By utilizing the advantages of domain-specific pre-trained models, NavFT expands on Gretel Navigator’s capabilities and makes it possible to create synthetic data that captures the subtleties of your particular data, such as the distributions and correlations for numeric, categorical, and other column types.
Using the de-identified data from Part 1, it will refine a Gretel model in this example.
Step 1: Make a model better:
# Display the full report within this notebook
train_results.report.display_in_notebook()
Step 2: Retrieve the Quality Report for Gretel Synthetic Data:
Step 3: Create synthetic data using the optimized model, assess the privacy and quality of the data, and then publish the results back to a BQ table.
A few things to note about the synthetic data:
- Semantically accurate, the different modalities (free text, JSON structures) are completely synthetic and retained.

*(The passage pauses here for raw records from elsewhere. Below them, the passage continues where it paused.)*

theorem witness_OnlyKeyInstructionsReadTheKeypad :
    (boot [0x60, 0x01]).waitKey = none ∧
    (∀ op x, FetchesWord (boot [0x60, 0x01]) op → decodeWord op ≠ some (.skpVx x) ∧ decodeWord op ≠ some (.sknpVx x)) ∧
    step (boot [0x60, 0x01]) = .next (nextOf State.reset (step (boot [0x60, 0x01]))) := by
  refine ⟨by decide, fun op x h => ?_, eq_next (by decide)⟩
  have hop : op = 0x6001 := h.2.trans (by decide)
  have hd : decodeWord 0x6001 = some (.ldVxByte 0 1) := by decide
  rw [hop, hd]
  simp

theorem witness_SoundTimerAndDirtyReachOnlyTheirOutputs :
    step (boot [0x60, 0x01]) = .next (nextOf State.reset (step (boot [0x60, 0x01]))) := eq_next (by decide)

/-- A state inside a called subroutine, with the invariant: one return address on the stack. -/
def inSubroutine : State :=
  { boot [0x00, 0xEE] with sp := 1, stack := State.reset.stack.set 0 0x202, V := State.reset.V.set 3 9 }

theorem inSubroutine_inv : Inv inSubroutine := by
  refine ⟨by decide, by decide, by decide, by decide, by decide, by decide, ?_, ?_⟩
  · intro r h
    cases h
  · intro d h
    cases h

theorem witness_EveryHostCallKeepsTheInvariant :
    Inv inSubroutine ∧ step inSubroutine = .next (nextOf State.reset (step inSubroutine)) :=
  ⟨inSubroutine_inv, eq_next (by decide)⟩

theorem witness_ReturnTargetsAreAligned :
    Inv inSubroutine ∧ exec .ret inSubroutine = .next (nextOf State.reset (exec .ret inSubroutine)) ∧
    (nextOf State.reset (exec .ret inSubroutine)).fault = none :=
  ⟨inSubroutine_inv, eq_next (by decide), by decide⟩

end Sys2Proof.Tests
end

section
/-! PROOFS. The memory statements (spec/20_memory.md R69): the equations of the `loadProgram` port, and what memory reads
as after it. -/

namespace Sys2Proof.Machine

/-! ### The `loadProgram` port -/

theorem programFits_iff (bytes : List Byte) : programFits bytes = true ↔ bytes.length ≤ 3584 :=
  decide_eq_true_iff

/-- R69: an accepted program is written from 0x200; memory is the only field that changes. -/
theorem loadProgram_of_length_le {bytes : List Byte} (h : bytes.length ≤ 3584) (s : State) :
    loadProgram bytes s = (.success, { s with mem := s.mem.writeAll 512 bytes }) :=
  if_pos ((programFits_iff bytes).mpr h)

/-- R69: a program that is too long is refused whole. -/
theorem loadProgram_of_lt_length {bytes : List Byte} (h : 3584 < bytes.length) (s : State) :
    loadProgram bytes s = (.programTooLarge, s) :=
  if_neg (mt (programFits_iff bytes).mp (by omega))

/-! ### Reads after a range of writes -/

/-- Inside the written range, memory reads as the bytes written. -/
theorem Memory.read_writeAll_add (m : Memory) (a : Nat) {bytes : List Byte} {k : Nat} (h : k < bytes.length) :
    (m.writeAll a bytes).read (a + k) = bytes[k] := by
  have hin : a ≤ a + k ∧ a + k - a < bytes.length := by omega
  rw [Memory.read_writeAll, dif_pos hin]
  simp only [Nat.add_sub_cancel_left]

/-- Below the written range and above it, memory reads as before. -/
theorem Memory.read_writeAll_of_outside (m : Memory) {a b : Nat} {bytes : List Byte}
    (h : b < a ∨ a + bytes.length ≤ b) : (m.writeAll a bytes).read b = m.read b := by
  have hout : ¬ (a ≤ b ∧ b - a < bytes.length) := by omega
  rw [Memory.read_writeAll, dif_neg hout]

/-- Settles O47: the port's two equations, and the reads inside and outside the written range. -/
theorem loadProgramCopiesOrRefuses : Obligations.LoadProgramCopiesOrRefuses := by
  intro bytes s
  refine ⟨fun hfits => ?_, fun hlong => loadProgram_of_lt_length hlong s⟩
  rw [loadProgram_of_length_le hfits s]
  exact ⟨rfl, fun k => s.mem.read_writeAll_add 512 k.isLt, fun _ ha => s.mem.read_writeAll_of_outside ha, rfl⟩

end Sys2Proof.Machine
end

section
/-! PROOFS. The decoding statements (spec/30_encoding.md R81, R84 to R90): the fields as the statements write them, what a
mask of the opcode table fixes, and the decoder's equations for the families of more than one instruction. -/

namespace Sys2Proof

/-! ### Fields as numbers of the word (R81) -/

section
variable (op : Word)

theorem ofNat_eq_opX : Fin.ofNat 16 (op.toNat / 256) = opX op :=
  Fin.ext (opX_val op).symm

theorem ofNat_eq_opY : Fin.ofNat 16 (op.toNat / 16) = opY op :=
  Fin.ext (opY_val op).symm

theorem ofNat_eq_opN : Fin.ofNat 16 op.toNat = opN op :=
  Fin.ext (opN_val op).symm

theorem ofNat_eq_opNN : BitVec.ofNat 8 op.toNat = opNN op :=
  BitVec.eq_of_toNat_eq (by rw [BitVec.toNat_ofNat, opNN_toNat])

theorem ofNat_eq_opNNN : BitVec.ofNat 12 op.toNat = opNNN op :=
  BitVec.eq_of_toNat_eq (by rw [BitVec.toNat_ofNat, opNNN_toNat])

end

/-! ### What a mask fixes -/

section
variable {op w : Word}

/-- Mask 0xF000 fixes the family. -/
theorem opFamily_of_and_F000 (h : op &&& 0xF000 = w) : opFamily op = w.toNat / 4096 := by
  rw [← h, toNat_and_F000, opFamily_eq]
  omega

/-- Mask 0xF0FF fixes the family. -/
theorem opFamily_of_and_F0FF (h : op &&& 0xF0FF = w) : opFamily op = w.toNat / 4096 := by
  rw [← h, toNat_and_F0FF, opFamily_eq]
  omega

/-- Mask 0xF0FF fixes the low byte. -/
theorem opNN_of_and_F0FF (h : op &&& 0xF0FF = w) : (opNN op).toNat = w.toNat % 256 := by
  rw [← h, toNat_and_F0FF, opNN_toNat]
  omega

/-- The low byte as the statements on Unknown words mask it. -/
theorem and_00FF_eq_iff : op &&& 0x00FF = w ↔ (opNN op).toNat = w.toNat := by
  rw [← BitVec.toNat_inj, toNat_and_00FF, opNN_toNat]

end

/-! ### The decoder, family by family (R84) -/

section
variable {op : Word}

theorem decodeWord_family0 (h : opFamily op = 0x0) : decodeWord op = decodeFamily0 op := by
  simp only [decodeWord, h]

theorem decodeWord_familyE (h : opFamily op = 0xE) : decodeWord op = decodeFamilyE op := by
  simp only [decodeWord, h]

theorem decodeWord_familyF (h : opFamily op = 0xF) : decodeWord op = decodeFamilyF op := by
  simp only [decodeWord, h]

/-- R85: family 0x0 has no third instruction. -/
theorem decodeFamily0_of_ne (hcls : op ≠ 0x00E0) (hret : op ≠ 0x00EE) : decodeFamily0 op = none := by
  rw [decodeFamily0, if_neg hcls, if_neg hret]

/-- R89: family 0xE has two low bytes. -/
theorem decodeFamilyE_of_notMem (h : op &&& 0x00FF ∉ [(0x9E : Word), 0xA1]) : decodeFamilyE op = none := by
  simp only [List.mem_cons, List.not_mem_nil, or_false, not_or, and_00FF_eq_iff] at h
  unfold decodeFamilyE
  split
  case h_3 => rfl
  all_goals simp_all

/-- R90: family 0xF has nine low bytes. -/
theorem decodeFamilyF_of_notMem
    (h : op &&& 0x00FF ∉ [(0x07 : Word), 0x0A, 0x15, 0x18, 0x1E, 0x29, 0x33, 0x55, 0x65]) : decodeFamilyF op = none := by
  simp only [List.mem_cons, List.not_mem_nil, or_false, not_or, and_00FF_eq_iff] at h
  unfold decodeFamilyF
  split
  case h_10 => rfl
  all_goals simp_all

end

/-- Settles O3: mask 0xF000 fixes the family, and the decoder's arm of a whole family is the instruction; in family 0 the
two words are compared whole. -/
theorem decodeOfWholeFamilies : Obligations.DecodeOfWholeFamilies := by
  intro op
  simp only [and_FFFF, ofNat_eq_opX, ofNat_eq_opY, ofNat_eq_opN, ofNat_eq_opNN, ofNat_eq_opNNN]
  refine ⟨?cls, ?ret, ?unknown0, ?_, ?_, ?_, ?_, ?_, ?_, ?_, ?_, ?_, ?_⟩
  case cls => rintro rfl; rfl
  case ret => rintro rfl; rfl
  case unknown0 =>
    intro h hcls hret
    rw [decodeWord_family0 (opFamily_of_and_F000 h), decodeFamily0_of_ne hcls hret]
  all_goals
    intro h
    simp [decodeWord, opFamily_of_and_F000 h]

/-- Settles O5: mask 0xF0FF fixes the family and the low byte, which choose the decoder's arm; a low byte without an arm is
Unknown. -/
theorem decodeOfFamiliesEAndF : Obligations.DecodeOfFamiliesEAndF := by
  intro op
  simp only [ofNat_eq_opX]
  refine ⟨?_, ?_, ?unknownE, ?_, ?_, ?_, ?_, ?_, ?_, ?_, ?_, ?_, ?unknownF⟩
  case unknownE =>
    intro h hnn
    rw [decodeWord_familyE (opFamily_of_and_F000 h), decodeFamilyE_of_notMem hnn]
  case unknownF =>
    intro h hnn
    rw [decodeWord_familyF (opFamily_of_and_F000 h), decodeFamilyF_of_notMem hnn]
  all_goals
    intro h
    simp [decodeWord, decodeFamilyE, decodeFamilyF, opFamily_of_and_F0FF h, opNN_of_and_F0FF h]

end Sys2Proof
end

section
/-! PROOFS. The control statements (spec/41_control_stack.md R121): the word of a jump, its meaning and its frame, and what
a bad `pc` does at the next fetch. -/

namespace Sys2Proof

/-- A word of a family and NNN, written as the statements write it: as a sum. -/
theorem ofNat_eq_encodeNNN (f : BitVec 4) (nnn : Addr) :
    BitVec.ofNat 16 (f.toNat * 0x1000 + nnn.toNat) = encodeNNN f nnn := by
  rw [← encodeNNN_toNat, BitVec.ofNat_toNat, BitVec.setWidth_eq]

/-- R86, family 0x1. -/
theorem decodeWord_encodeNNN_family1 (nnn : Addr) : decodeWord (encodeNNN 0x1 nnn) = some (.jpAddr nnn) := by
  have hfamily : opFamily (encodeNNN 0x1 nnn) = 0x1 := opFamily_encodeNNN 0x1 nnn
  simp only [decodeWord, hfamily, opNNN_encodeNNN]

namespace Machine

theorem zextAddr_toNat (nnn : Addr) : (zextAddr nnn).toNat = nnn.toNat :=
  BitVec.toNat_setWidth_of_le (by decide)

theorem exec_jpAddr (nnn : Addr) (s : State) : exec (.jpAddr nnn) s = .next (s.setPc (zextAddr nnn)) := rfl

- The data are grouped by patient during creation due to the group-by/order-by hyperparameters that were used during fine-tuning.
How to use BigQuery with Gretel
This technical manual offers a starting point for creating and using synthetic data using Gretel AI and BigQuery DataFrame. You may use the potential of synthetic data to improve your data science, analytics, and artificial intelligence development processes while maintaining data privacy and compliance by examining the Gretel documentation and using these examples.